The half moons for the feet presented a bit of a dilemma. On the plans, and sort of evident in pictures of the real R2, the little square raised panel on the outside of the half moon has a taper so that it gets slimmer towards the top--where the two horizontal slots are. In practice it turned out to be very hard to produce a piece like this in my shop. You'd think it would be easy, but the damn thing is 2" x 2.5" inches, I think, by 1/8" thick at the bottom (going from memory). So that's a pretty little piece to be machining, sanding, grinding, or trimming. I tried several ideas for it. I built a little sanding jig that might let me grind it evenly off. But nothing worked. The plastic I was using melted. I might have been able to do it with fiberboard--but I wanted to make this parts all plastic. And that fiberboard when you sand it puts loads of tiny particles in the air and a big label on it says that the State of California knows it to be carcinogenic.
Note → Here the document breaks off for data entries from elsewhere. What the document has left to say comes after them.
/-- R76, R87, R92: MIXC g: each column becomes the MDS matrix times the column, the row of coefficients
`01 01 05 01 08 06 07 04` rotated right once per row; all else stays. -/
def Obligations.MixcMultipliesTheColumns : Prop :=
  ∀ g : Geom,
    (∀ w, decode w = .command (.mixc g) ↔ w = packC32 0x16 (geomByte g) 0 0) ∧
    ∀ s : State,
      (s.st = .fault → exec (.mixc g) s = .next s) ∧
      (s.st ≠ .fault → ∃ t, exec (.mixc g) s = .next t ∧
        WorkingResult g s t fun i j =>
          byteAt s.w (8 * j + i) ^^^ byteAt s.w (8 * j + (i + 1) % 8) ^^^
          gfmul 0x05 (byteAt s.w (8 * j + (i + 2) % 8)) ^^^ byteAt s.w (8 * j + (i + 3) % 8) ^^^
          gfmul 0x08 (byteAt s.w (8 * j + (i + 4) % 8)) ^^^ gfmul 0x06 (byteAt s.w (8 * j + (i + 5) % 8)) ^^^
          gfmul 0x07 (byteAt s.w (8 * j + (i + 6) % 8)) ^^^ gfmul 0x04 (byteAt s.w (8 * j + (i + 7) % 8)))

/-! ## Rounds and permutations -/

/-- R94, R98: RNDX g, nu has exactly the effect of ADDCX g, nu; SUBB g; SHIFT g; MIXC g, and it changes W only. -/
def Obligations.RndxIsFourSteps : Prop :=
  ∀ (g : Geom) (nu : Byte),
    (∀ w, decode w = .command (.rndx g nu) ↔ w = packC32 0x17 (geomByte g) 0 nu) ∧
    ∀ s : State,
      (s.st = .fault → exec (.rndx g nu) s = .next s) ∧
      (s.st ≠ .fault → ∃ t, exec (.rndx g nu) s = .next t ∧ t = { s with w := t.w } ∧
        execAll [.addcx g nu, .subb g, .shift g, .mixc g] s = .next t)

/-- R95, R99: RNDA g, nu has exactly the effect of ADDCA g, nu; SUBB g; SHIFT g; MIXC g, and it changes W only. -/
def Obligations.RndaIsFourSteps : Prop :=
  ∀ (g : Geom) (nu : Byte),
    (∀ w, decode w = .command (.rnda g nu) ↔ w = packC32 0x18 (geomByte g) 0 nu) ∧
    ∀ s : State,
      (s.st = .fault → exec (.rnda g nu) s = .next s) ∧
      (s.st ≠ .fault → ∃ t, exec (.rnda g nu) s = .next t ∧ t = { s with w := t.w } ∧
        execAll [.addca g nu, .subb g, .shift g, .mixc g] s = .next t)

/-- R96, R100: PERMX g has exactly the effect of RNDX g, 0; ...; RNDX g, NR-1: 10 rounds for g = 0, 14 for g = 1,
whatever VAR is; it changes W only. -/
def Obligations.PermxIsTheRounds : Prop :=
  ∀ g : Geom,
    (∀ w, decode w = .command (.permx g) ↔ w = packC32 0x19 (geomByte g) 0 0) ∧
    ∀ s : State,
      (s.st = .fault → exec (.permx g) s = .next s) ∧
      (s.st ≠ .fault → ∃ t, exec (.permx g) s = .next t ∧ t = { s with w := t.w } ∧
        execAll ((List.range (if g = .g8 then 10 else 14)).map fun nu => .rndx g (BitVec.ofNat 8 nu)) s = .next t)

/-- R97, R101: PERMA g has exactly the effect of RNDA g, 0; ...; RNDA g, NR-1; it changes W only. -/
def Obligations.PermaIsTheRounds : Prop :=
  ∀ g : Geom,
    (∀ w, decode w = .command (.perma g) ↔ w = packC32 0x1A (geomByte g) 0 0) ∧
    ∀ s : State,
      (s.st = .fault → exec (.perma g) s = .next s) ∧
      (s.st ≠ .fault → ∃ t, exec (.perma g) s = .next t ∧ t = { s with w := t.w } ∧
        execAll ((List.range (if g = .g8 then 10 else 14)).map fun nu => .rnda g (BitVec.ofNat 8 nu)) s = .next t)

/-- R93: a step, round or permutation command with g = 0 neither reads nor writes W[64..127], and no such command
writes any register but W. -/
def Obligations.NarrowCommandsKeepTheUpperHalf : Prop :=
  ∀ (i : Instr) (s s' t t' : State), (∃ nu, i ∈ [.addcx .g8 nu, .addca .g8 nu, .subb .g8, .shift .g8, .mixc .g8,
      .rndx .g8 nu, .rnda .g8 nu, .permx .g8, .perma .g8]) →
    s.st ≠ .fault → s'.st ≠ .fault → exec i s = .next t → exec i s' = .next t' →
    t = { s with w := t.w } ∧
    (∀ n, 64 ≤ n → n < 128 → byteAt t.w n = byteAt s.w n) ∧
    ((∀ n, n < 64 → byteAt s.w n = byteAt s'.w n) → ∀ n, n < 64 → byteAt t.w n = byteAt t'.w n)

/-- R87: MixColumns is linear over GF(2), and a zero matrix stays zero. -/
def Obligations.MixColumnsIsLinear : Prop :=
  ∀ g : Geom,
    (∀ m n : Bytes, m.length = blockBytes g → n.length = blockBytes g →
      mixColumns g (xorBytes m n) = xorBytes (mixColumns g m) (mixColumns g n)) ∧
    mixColumns g (List.replicate (blockBytes g) 0) = List.replicate (blockBytes g) 0

/-- R96, R97: Tx and Ta are bijections on 8c-byte strings. -/
def Obligations.PermutationsAreBijections : Prop :=
  ∀ g : Geom,
    (∀ m, m.length = blockBytes g → (permX g m).length = blockBytes g ∧ (permA g m).length = blockBytes g) ∧
    (∀ m n, m.length = blockBytes g → n.length = blockBytes g → permX g m = permX g n → m = n) ∧
    (∀ m n, m.length = blockBytes g → n.length = blockBytes g → permA g m = permA g n → m = n)

/-! ## GF and tables -/

/-- R61, R63: GFMUL a, b puts into R the exclusive-or of `xtime^k(a)` over the set bits k of b, and changes nothing
else. -/
def Obligations.GfmulMultiplies : Prop :=
  ∀ a b : Byte,
    (∀ w, decode w = .command (.gfmul a b) ↔ w = packC32 0x20 0 a b) ∧
    ∀ s : State,
      (s.st = .fault → exec (.gfmul a b) s = .next s) ∧
      (s.st ≠ .fault → exec (.gfmul a b) s =
        .next { s with r := (((List.range 8).filter b.getLsbD).map fun k =>
          Nat.iterate (fun t : Byte => (t <<< 1) ^^^ (if t.getLsbD 7 then 0x1D else 0)) k a).foldr (· ^^^ ·) 0 })

/-- R62, R64: GFINV a puts into R the unique u with `gfmul(a, u) = 1`, or 0 for a = 0, and changes nothing else. -/
def Obligations.GfinvInverts : Prop :=
  ∀ a : Byte,
    (∀ w, decode w = .command (.gfinv a) ↔ w = packC32 0x21 0 0 a) ∧
    ∀ s : State,
      (s.st = .fault → exec (.gfinv a) s = .next s) ∧
      (s.st ≠ .fault → ∃ u, exec (.gfinv a) s = .next { s with r := u } ∧
        (a = 0 → u = 0) ∧ (a ≠ 0 → gfmul a u = 1 ∧ ∀ u', gfmul a u' = 1 → u' = u))

/-- R75: SBOX k, a puts S_k[a] into R and changes nothing else. -/
def Obligations.SboxLooksUp : Prop :=
  ∀ (k : Fin 4) (a : Byte),
    (∀ w, decode w = .command (.sbox k a) ↔ w = packC32 0x22 0 (BitVec.ofNat 8 k.val) a) ∧
    ∀ s : State,
      (s.st = .fault → exec (.sbox k a) s = .next s) ∧
      (s.st ≠ .fault → exec (.sbox k a) s = .next { s with r := sboxEntry k a })

/-- R71 to R74: the spot values of the four tables, no fixed point, and each table is a permutation of the bytes. -/
def Obligations.TablesArePermutations : Prop :=
  [sboxEntry 0 0x00, sboxEntry 0 0x01, sboxEntry 0 0x80, sboxEntry 0 0xFF] = [0xA8, 0x43, 0x9B, 0x80] ∧
  [sboxEntry 1 0x00, sboxEntry 1 0x01, sboxEntry 1 0x80, sboxEntry 1 0xFF] = [0xCE, 0xBB, 0x2A, 0xD7] ∧
  [sboxEntry 2 0x00, sboxEntry 2 0x01, sboxEntry 2 0x80, sboxEntry 2 0xFF] = [0x93, 0xD9, 0x87, 0x67] ∧
  [sboxEntry 3 0x00, sboxEntry 3 0x01, sboxEntry 3 0x80, sboxEntry 3 0xFF] = [0x68, 0x8D, 0x34, 0x61] ∧
  ∀ k, (∀ a, sboxEntry k a ≠ a) ∧ Function.Bijective (sboxEntry k)

/-- R65: the laws of the field, and the order and first powers of the element 02. -/
def Obligations.FieldLawsHold : Prop :=
  (∀ a b, gfmul a b = gfmul b a) ∧
  (∀ a b d, gfmul a (gfmul b d) = gfmul (gfmul a b) d) ∧
  (∀ a b d, gfmul a (b ^^^ d) = gfmul a b ^^^ gfmul a d) ∧
  (∀ a, gfmul a 1 = a) ∧ (∀ a, gfmul a 0 = 0) ∧
  (∀ a b, gfmul a b = 0 → a = 0 ∨ b = 0) ∧
  (∀ a, a ≠ 0 → gfmul a (gfinv a) = 1 ∧ gfinv (gfinv a) = a) ∧
  Function.Bijective gfinv ∧ gfinv 0 = 0 ∧ gfinv 1 = 1 ∧
  Nat.iterate (gfmul 2) 255 1 = 1 ∧ (∀ n, 0 < n → n < 255 → Nat.iterate (gfmul 2) n 1 ≠ 1) ∧
  (List.range 17).map (fun n => Nat.iterate (gfmul 2) n 1) =
    [0x01, 0x02, 0x04, 0x08, 0x10, 0x20, 0x40, 0x80, 0x1D, 0x3A, 0x74, 0xE8, 0xCD, 0x87, 0x13, 0x26, 0x4C]

/-! ## Compression, padding, the digest -/

/-- R104, R107 (b) and (d): for NB-byte strings, `Compress(h, m) ^ h = Tx(h ^ m) ^ Ta(m)`, and the result has NB
bytes. -/
def Obligations.CompressCombinesTheBranches : Prop :=
  ∀ (g : Geom) (h m : Bytes), h.length = blockBytes g → m.length = blockBytes g →
    (compress g h m).length = blockBytes g ∧
    xorBytes (compress g h m) h = xorBytes (permX g (xorBytes h m)) (permA g m)

/-- R111: the padded region is one block when `r + 13 <= NB` and two blocks otherwise. -/
def Obligations.PaddingFillsOneOrTwoBlocks : Prop :=
  ∀ (g : Geom) (b : Bytes) (l : Nat), b.length < blockBytes g →
    (pad (blockBytes g) b l).length = if b.length + 13 ≤ blockBytes g then blockBytes g else 2 * blockBytes g

/-- R114: (a) the length, (b) the buffered bytes and 0x80, (c) the length field, (d) zeros between, (e) the whole
padded message is the least multiple of NB that holds 13 more bytes, (f) padding is injective below 2^96 bits. -/
def Obligations.PaddingHasTheStatedShape : Prop :=
  ∀ g : Geom,
    (∀ (b : Bytes) (l : Nat), b.length < blockBytes g →
      ((pad (blockBytes g) b l).length = blockBytes g ∨ (pad (blockBytes g) b l).length = 2 * blockBytes g) ∧
      (pad (blockBytes g) b l).take b.length = b ∧
      (pad (blockBytes g) b l).getD b.length 0 = 0x80 ∧
      (pad (blockBytes g) b l).drop ((pad (blockBytes g) b l).length - 12) = bytesLE 12 l ∧
      (∀ n, b.length < n → n < (pad (blockBytes g) b l).length - 12 → (pad (blockBytes g) b l).getD n 0 = 0)) ∧
    (∀ m : Bytes,
      blockBytes g ∣ (paddedMessage (blockBytes g) m).length ∧
      m.length + 13 ≤ (paddedMessage (blockBytes g) m).length ∧
      (paddedMessage (blockBytes g) m).length < m.length + 13 + blockBytes g) ∧
    (∀ m m' : Bytes, 8 * m.length < 2 ^ 96 → 8 * m'.length < 2 ^ 96 →
      paddedMessage (blockBytes g) m = paddedMessage (blockBytes g) m' → m = m')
I've breathed enough dangerous fine particulate matter in my life.

So I abandoned the plan to taper it and just used the piece and full thickness all the way up. Maybe that doesn't seem like a big deal, and I don't think it will show much. someone would have to really know what to look for and maybe bust out the calipers to see the problem. But that's the first time on this whole project that I have deliberately punted on some problem because it was too hard--makes me feel like a baby just saying it. "Suck it up, you baby, and MAKE THAT PIECE RIGHT!"

Not really a big deal.

So then I hatched a plan to put those little 1/8" slots across the panels. I set up my router table, ran some test pieces, and just ran the whole half moon piece through, cutting through the edges of the rectangular pattern where it's supposed to be solid. Then I cut some tiny little replacement pieces and glued them back in. You can see them in this picture. But once I've trimmed them, and sanded them a bit, and then painted, they won't show. That "cutting through" trick has made a several little recessed slots on this project much easier than they would have been.